Required action: Every line of the records that holds the word "meanings" should be copied out.

******

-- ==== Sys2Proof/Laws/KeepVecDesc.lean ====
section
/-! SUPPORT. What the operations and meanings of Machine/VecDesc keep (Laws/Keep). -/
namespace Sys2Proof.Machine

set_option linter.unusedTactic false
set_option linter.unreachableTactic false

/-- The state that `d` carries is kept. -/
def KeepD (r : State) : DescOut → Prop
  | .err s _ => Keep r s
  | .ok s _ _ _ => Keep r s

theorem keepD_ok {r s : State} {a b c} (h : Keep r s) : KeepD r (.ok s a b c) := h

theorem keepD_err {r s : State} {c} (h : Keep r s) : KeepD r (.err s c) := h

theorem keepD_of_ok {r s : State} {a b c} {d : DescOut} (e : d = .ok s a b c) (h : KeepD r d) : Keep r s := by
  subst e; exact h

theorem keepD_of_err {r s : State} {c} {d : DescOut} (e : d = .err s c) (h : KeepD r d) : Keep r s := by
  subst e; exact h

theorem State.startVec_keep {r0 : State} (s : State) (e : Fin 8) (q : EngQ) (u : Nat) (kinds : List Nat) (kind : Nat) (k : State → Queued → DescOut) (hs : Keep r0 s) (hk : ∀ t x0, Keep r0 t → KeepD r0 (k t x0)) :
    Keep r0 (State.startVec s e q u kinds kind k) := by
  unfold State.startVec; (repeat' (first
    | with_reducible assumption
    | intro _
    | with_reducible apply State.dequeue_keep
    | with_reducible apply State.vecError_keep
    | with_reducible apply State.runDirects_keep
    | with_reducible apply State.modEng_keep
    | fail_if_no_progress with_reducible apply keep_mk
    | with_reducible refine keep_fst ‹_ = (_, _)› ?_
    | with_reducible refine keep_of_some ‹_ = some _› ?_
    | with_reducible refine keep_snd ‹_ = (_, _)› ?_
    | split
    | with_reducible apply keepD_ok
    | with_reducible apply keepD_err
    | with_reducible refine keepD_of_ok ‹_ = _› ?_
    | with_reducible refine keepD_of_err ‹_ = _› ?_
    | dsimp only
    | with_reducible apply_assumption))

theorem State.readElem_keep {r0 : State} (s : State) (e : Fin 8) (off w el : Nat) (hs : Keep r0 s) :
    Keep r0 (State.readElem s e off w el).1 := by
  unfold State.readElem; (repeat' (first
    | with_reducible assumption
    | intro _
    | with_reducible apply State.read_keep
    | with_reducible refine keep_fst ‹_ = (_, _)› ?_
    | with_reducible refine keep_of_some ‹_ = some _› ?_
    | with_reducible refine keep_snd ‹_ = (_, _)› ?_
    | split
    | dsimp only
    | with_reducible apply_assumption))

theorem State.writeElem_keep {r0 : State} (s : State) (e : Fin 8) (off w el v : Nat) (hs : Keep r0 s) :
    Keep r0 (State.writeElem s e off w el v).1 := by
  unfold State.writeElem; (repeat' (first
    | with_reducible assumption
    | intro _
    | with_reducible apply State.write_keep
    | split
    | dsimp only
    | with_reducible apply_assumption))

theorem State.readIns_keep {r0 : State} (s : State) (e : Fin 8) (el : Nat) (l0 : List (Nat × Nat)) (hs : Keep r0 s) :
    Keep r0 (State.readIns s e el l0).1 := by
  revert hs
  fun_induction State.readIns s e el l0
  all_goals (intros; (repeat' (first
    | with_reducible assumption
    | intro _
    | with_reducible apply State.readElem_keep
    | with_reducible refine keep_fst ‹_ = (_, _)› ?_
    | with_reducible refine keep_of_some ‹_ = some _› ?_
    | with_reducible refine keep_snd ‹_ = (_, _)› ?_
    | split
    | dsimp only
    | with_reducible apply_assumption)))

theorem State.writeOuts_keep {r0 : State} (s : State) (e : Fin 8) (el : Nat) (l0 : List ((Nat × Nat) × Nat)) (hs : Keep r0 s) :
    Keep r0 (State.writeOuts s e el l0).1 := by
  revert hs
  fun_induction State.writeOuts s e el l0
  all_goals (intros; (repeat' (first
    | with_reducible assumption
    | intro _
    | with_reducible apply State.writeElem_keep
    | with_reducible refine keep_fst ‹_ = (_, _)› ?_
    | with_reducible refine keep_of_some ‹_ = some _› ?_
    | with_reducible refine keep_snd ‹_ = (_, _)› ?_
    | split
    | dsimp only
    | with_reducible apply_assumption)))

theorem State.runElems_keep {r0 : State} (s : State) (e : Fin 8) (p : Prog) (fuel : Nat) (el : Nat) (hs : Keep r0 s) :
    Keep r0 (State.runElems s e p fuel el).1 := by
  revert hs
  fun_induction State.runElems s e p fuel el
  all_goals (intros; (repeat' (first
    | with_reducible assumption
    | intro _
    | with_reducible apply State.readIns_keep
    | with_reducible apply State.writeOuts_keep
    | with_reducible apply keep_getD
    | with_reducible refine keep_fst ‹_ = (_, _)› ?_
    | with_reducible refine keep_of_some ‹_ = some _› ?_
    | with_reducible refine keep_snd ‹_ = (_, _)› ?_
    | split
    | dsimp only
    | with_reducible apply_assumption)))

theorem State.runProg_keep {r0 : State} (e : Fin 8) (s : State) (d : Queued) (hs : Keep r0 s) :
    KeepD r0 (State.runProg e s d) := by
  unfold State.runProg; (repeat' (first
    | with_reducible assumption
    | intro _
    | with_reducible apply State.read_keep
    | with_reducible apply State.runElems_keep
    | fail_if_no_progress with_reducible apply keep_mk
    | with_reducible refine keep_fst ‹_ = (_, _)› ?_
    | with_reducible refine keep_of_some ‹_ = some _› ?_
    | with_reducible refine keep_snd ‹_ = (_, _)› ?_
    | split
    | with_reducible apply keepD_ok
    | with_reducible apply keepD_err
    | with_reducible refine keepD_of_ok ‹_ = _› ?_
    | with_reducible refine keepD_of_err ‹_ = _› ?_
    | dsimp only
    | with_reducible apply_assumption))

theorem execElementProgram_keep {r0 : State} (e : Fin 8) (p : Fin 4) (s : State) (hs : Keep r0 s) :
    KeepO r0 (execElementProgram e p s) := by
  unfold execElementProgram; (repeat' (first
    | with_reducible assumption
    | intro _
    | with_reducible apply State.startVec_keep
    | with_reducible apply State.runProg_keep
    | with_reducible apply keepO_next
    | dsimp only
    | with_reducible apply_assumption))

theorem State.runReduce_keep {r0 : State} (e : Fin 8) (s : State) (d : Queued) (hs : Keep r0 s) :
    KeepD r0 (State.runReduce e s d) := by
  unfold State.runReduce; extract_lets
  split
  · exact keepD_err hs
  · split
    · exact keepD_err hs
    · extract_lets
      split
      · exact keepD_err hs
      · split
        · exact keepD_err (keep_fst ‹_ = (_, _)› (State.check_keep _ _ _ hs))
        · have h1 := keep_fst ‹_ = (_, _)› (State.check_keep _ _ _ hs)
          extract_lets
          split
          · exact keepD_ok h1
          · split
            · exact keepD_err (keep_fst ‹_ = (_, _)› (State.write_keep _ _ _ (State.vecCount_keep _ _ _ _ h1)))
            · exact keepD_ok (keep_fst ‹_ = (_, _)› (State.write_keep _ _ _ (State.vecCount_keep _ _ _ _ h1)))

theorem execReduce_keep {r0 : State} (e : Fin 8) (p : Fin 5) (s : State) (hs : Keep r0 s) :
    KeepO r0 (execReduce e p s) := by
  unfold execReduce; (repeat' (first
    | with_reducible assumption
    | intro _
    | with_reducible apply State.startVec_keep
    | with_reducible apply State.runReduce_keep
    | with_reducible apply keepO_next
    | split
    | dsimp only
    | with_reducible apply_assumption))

******

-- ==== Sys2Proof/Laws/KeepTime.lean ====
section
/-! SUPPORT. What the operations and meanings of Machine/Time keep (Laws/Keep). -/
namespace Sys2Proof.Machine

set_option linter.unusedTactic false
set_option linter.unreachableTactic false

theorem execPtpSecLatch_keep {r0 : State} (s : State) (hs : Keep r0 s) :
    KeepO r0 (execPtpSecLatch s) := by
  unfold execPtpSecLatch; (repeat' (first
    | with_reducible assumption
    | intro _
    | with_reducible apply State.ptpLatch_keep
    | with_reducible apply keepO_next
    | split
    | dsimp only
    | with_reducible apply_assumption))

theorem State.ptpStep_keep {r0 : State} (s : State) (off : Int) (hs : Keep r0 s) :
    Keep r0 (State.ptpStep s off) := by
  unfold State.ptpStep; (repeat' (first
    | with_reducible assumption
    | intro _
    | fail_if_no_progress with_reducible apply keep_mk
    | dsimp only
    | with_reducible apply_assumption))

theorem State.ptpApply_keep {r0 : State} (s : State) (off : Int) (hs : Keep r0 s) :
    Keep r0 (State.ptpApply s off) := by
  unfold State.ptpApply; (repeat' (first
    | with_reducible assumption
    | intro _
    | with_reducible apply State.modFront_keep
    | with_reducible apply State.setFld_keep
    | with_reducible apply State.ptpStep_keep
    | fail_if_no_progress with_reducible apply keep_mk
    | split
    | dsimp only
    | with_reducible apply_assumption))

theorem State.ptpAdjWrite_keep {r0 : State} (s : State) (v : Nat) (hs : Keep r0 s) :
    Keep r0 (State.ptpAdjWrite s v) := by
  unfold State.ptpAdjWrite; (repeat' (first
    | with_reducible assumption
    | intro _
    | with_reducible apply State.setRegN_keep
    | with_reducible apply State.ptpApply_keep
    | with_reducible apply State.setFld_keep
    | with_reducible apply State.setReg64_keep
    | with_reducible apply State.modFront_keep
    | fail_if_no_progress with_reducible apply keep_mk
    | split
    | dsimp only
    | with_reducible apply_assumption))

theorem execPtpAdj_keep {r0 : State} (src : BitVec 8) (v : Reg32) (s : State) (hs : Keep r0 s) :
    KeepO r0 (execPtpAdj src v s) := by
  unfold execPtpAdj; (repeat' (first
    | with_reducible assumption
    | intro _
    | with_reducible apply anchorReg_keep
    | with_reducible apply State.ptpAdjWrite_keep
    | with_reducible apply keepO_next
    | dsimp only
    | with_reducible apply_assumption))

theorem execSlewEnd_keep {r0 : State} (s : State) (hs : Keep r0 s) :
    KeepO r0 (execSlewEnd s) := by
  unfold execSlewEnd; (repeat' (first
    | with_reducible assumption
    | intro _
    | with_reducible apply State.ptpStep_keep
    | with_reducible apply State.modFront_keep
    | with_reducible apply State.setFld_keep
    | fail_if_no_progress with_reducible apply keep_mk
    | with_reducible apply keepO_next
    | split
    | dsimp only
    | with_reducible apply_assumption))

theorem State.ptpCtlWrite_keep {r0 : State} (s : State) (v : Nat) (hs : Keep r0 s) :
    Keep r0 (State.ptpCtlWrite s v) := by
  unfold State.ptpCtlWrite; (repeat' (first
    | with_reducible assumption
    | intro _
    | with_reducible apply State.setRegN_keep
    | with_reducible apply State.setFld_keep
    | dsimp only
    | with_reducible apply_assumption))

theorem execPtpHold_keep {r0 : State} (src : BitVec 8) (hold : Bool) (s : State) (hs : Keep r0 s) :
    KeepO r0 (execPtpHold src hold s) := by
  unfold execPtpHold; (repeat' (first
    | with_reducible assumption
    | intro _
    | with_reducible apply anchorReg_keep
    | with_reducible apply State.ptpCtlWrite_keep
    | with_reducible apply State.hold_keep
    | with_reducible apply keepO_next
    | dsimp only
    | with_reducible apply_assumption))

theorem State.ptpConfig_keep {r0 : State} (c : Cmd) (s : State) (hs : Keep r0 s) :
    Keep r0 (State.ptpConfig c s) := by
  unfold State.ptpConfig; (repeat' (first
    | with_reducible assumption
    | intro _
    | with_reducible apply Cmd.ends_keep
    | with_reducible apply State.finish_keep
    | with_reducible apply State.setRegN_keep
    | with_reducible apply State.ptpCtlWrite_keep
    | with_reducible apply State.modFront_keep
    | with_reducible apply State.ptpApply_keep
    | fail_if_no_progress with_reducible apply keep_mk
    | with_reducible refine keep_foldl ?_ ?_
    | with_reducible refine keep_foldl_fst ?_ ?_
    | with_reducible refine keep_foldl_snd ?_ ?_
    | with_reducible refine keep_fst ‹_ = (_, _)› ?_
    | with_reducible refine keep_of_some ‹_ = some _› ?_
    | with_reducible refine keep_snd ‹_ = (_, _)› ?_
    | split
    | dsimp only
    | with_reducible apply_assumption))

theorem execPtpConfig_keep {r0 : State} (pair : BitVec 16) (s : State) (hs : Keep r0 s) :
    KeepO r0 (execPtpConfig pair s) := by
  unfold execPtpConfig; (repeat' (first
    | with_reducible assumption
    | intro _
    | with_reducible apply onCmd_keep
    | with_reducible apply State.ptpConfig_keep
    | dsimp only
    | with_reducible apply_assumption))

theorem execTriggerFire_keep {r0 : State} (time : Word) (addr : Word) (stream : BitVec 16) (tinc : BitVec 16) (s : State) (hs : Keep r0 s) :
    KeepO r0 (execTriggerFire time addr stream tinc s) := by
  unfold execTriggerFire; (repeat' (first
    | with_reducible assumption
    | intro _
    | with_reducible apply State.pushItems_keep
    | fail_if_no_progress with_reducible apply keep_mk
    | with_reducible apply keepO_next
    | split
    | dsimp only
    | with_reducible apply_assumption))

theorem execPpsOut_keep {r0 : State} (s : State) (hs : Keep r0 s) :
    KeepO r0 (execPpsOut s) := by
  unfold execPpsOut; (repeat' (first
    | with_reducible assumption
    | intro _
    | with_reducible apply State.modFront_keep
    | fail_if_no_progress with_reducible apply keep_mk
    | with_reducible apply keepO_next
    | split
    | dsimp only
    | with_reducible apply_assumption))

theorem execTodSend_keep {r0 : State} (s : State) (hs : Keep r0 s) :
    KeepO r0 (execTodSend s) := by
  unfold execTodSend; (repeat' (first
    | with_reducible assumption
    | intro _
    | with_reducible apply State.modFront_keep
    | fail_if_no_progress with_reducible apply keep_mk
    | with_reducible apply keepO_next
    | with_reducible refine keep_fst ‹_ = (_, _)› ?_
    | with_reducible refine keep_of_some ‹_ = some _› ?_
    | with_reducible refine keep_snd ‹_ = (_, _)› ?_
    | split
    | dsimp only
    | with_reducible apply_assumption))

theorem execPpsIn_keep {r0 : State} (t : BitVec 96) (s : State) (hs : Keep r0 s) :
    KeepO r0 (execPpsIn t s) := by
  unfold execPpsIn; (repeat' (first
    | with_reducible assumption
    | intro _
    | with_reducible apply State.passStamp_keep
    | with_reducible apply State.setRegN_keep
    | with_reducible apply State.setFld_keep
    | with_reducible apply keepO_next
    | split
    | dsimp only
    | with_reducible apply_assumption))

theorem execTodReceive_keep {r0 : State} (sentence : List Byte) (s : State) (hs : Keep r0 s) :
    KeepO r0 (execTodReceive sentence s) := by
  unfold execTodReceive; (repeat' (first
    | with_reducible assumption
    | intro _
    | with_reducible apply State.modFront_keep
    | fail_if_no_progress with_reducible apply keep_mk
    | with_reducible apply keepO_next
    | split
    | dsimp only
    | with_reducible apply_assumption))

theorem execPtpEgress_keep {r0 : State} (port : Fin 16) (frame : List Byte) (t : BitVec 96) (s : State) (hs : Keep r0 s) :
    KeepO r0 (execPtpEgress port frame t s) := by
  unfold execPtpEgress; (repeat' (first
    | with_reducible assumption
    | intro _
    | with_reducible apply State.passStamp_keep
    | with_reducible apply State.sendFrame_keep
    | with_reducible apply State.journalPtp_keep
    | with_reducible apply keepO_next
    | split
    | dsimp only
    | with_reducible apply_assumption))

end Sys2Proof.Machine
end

******

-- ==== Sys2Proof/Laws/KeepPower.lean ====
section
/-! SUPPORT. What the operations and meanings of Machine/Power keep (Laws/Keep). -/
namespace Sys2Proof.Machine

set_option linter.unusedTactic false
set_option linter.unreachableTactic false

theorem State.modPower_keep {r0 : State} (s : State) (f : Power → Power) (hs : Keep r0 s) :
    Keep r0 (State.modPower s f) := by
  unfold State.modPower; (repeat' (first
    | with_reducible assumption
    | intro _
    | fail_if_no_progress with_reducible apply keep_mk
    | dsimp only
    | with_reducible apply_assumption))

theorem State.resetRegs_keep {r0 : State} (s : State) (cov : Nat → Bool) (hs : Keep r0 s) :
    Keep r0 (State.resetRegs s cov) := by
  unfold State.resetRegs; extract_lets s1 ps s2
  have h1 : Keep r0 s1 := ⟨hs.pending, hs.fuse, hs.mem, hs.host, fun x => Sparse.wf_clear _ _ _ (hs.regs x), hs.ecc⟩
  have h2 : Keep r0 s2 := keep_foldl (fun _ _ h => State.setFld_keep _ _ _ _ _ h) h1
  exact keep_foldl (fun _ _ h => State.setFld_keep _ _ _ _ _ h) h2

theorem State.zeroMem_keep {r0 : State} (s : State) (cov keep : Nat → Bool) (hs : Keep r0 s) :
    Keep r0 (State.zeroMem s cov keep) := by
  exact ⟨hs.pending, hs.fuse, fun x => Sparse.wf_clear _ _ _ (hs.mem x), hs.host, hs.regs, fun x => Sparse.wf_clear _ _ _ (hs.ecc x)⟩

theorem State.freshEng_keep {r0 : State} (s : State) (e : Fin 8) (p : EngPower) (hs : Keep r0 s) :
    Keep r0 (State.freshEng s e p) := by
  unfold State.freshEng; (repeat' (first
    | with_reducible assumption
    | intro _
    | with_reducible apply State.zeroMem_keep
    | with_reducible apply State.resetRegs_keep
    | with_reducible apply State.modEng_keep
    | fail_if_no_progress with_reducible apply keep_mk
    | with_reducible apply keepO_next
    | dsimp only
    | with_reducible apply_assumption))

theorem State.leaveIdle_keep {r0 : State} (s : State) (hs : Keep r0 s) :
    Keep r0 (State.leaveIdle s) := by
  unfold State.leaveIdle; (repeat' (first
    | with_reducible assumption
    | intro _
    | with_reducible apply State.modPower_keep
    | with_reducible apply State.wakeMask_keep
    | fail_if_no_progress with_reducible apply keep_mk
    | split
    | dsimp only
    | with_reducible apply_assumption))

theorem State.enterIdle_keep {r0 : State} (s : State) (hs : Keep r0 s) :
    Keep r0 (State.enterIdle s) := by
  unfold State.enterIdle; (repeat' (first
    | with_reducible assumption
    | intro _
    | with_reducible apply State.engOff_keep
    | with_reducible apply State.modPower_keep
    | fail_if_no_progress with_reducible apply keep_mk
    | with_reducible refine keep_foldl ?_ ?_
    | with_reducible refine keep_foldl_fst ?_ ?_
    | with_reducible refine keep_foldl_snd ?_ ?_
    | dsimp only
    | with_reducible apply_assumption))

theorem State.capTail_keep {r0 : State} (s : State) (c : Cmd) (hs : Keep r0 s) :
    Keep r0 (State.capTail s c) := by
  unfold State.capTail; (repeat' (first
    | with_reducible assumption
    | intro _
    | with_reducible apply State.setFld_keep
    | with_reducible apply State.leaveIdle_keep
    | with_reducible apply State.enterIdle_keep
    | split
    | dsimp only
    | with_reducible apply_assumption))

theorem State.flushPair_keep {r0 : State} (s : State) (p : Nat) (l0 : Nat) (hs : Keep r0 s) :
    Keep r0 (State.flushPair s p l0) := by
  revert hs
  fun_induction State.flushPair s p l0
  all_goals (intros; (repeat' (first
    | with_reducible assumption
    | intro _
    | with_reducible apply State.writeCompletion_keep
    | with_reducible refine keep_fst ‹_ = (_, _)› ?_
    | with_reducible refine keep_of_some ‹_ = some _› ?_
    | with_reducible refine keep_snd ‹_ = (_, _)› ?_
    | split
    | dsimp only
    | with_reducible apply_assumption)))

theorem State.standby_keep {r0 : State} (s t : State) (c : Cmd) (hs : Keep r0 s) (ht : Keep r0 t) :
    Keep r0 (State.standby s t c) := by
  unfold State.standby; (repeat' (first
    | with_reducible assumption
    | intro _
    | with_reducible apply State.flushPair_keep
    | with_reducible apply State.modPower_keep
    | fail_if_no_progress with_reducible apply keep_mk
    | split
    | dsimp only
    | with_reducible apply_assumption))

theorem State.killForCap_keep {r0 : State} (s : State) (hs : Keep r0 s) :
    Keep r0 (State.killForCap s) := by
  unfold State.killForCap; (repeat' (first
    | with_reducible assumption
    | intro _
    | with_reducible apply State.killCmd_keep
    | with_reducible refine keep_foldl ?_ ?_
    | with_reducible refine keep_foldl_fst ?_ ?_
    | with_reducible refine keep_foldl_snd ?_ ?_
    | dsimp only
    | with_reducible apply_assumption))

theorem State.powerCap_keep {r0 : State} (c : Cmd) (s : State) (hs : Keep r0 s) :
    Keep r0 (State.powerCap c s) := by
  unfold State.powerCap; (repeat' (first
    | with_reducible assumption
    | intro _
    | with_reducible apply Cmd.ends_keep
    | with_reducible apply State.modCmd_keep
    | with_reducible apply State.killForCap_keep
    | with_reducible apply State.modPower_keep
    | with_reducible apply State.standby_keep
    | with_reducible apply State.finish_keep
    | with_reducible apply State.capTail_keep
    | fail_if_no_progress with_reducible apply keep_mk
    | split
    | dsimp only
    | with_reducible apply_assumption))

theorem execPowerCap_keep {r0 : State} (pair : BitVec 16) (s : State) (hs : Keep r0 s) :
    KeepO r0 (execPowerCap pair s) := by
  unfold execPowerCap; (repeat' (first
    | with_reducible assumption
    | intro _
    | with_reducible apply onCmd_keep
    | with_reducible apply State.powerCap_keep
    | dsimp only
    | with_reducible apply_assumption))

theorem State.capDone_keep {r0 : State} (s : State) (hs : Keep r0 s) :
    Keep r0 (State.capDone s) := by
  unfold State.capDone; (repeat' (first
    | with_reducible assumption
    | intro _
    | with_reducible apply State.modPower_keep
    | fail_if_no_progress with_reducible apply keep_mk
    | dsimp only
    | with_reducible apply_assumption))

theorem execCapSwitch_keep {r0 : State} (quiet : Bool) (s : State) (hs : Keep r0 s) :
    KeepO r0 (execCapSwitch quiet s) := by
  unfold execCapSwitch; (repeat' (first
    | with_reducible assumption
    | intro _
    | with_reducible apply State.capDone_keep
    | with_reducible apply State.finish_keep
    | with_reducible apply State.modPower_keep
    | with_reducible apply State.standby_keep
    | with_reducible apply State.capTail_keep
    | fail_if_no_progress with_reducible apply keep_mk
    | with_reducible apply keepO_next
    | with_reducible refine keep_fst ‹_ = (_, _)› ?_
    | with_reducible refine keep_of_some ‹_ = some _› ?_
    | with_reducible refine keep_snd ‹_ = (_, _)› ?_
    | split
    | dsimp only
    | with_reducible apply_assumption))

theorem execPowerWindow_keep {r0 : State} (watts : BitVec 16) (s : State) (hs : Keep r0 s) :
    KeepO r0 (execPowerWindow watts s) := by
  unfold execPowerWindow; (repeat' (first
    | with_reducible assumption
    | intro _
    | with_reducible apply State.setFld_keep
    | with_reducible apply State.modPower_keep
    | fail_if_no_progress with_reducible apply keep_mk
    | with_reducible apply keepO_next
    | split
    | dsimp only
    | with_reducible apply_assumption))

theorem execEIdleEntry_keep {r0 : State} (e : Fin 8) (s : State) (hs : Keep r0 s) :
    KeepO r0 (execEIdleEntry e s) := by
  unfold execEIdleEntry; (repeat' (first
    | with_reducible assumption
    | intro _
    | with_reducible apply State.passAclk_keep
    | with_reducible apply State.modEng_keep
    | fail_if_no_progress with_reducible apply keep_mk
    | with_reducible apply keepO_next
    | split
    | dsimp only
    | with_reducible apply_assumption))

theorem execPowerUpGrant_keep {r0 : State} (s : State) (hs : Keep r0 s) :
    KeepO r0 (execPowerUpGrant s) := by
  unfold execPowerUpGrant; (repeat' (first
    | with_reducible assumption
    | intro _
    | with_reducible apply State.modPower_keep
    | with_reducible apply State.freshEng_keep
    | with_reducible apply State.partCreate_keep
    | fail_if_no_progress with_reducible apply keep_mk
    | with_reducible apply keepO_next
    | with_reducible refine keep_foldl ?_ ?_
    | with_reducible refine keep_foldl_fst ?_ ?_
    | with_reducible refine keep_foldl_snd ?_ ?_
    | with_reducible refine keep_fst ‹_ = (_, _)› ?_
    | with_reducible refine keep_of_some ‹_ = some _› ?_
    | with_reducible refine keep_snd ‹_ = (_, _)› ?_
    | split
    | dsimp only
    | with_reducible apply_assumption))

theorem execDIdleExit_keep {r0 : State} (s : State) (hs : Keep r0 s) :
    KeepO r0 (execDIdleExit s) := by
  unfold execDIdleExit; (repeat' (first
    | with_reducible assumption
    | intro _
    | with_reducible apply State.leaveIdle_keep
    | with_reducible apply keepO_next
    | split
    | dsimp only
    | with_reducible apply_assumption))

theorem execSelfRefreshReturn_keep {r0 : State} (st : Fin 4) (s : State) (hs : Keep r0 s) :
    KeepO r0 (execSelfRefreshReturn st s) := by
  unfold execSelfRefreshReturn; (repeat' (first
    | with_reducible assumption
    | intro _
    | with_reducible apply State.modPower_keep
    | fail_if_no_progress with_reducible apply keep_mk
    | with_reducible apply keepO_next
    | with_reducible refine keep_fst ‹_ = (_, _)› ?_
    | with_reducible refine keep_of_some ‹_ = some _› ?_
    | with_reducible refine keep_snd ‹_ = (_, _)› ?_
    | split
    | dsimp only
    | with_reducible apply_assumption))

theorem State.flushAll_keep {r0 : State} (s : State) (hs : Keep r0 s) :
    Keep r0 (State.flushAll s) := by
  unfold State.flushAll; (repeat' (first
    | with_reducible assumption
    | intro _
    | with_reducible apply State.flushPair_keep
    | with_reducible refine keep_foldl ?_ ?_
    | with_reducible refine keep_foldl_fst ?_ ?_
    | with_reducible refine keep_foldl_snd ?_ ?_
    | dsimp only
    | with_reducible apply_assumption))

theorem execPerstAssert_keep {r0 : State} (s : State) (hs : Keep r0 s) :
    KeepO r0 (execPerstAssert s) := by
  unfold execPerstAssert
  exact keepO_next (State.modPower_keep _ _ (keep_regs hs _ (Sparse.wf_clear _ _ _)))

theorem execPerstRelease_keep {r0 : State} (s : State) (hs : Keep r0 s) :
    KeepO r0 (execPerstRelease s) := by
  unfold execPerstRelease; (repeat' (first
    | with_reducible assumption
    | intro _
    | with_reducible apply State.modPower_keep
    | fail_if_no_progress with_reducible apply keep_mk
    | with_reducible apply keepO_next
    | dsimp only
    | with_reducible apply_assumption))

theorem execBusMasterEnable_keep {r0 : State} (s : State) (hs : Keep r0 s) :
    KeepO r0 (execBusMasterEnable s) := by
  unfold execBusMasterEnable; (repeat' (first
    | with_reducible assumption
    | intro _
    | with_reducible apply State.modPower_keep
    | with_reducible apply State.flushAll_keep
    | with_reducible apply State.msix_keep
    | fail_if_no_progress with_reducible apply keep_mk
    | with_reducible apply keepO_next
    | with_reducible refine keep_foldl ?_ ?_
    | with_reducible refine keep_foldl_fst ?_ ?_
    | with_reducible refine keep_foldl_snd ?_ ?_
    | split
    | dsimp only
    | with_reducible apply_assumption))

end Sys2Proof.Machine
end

******

Expected output:
/-! SUPPORT. What the operations and meanings of Machine/VecDesc keep (Laws/Keep). -/
/-! SUPPORT. What the operations and meanings of Machine/Time keep (Laws/Keep). -/
/-! SUPPORT. What the operations and meanings of Machine/Power keep (Laws/Keep). -/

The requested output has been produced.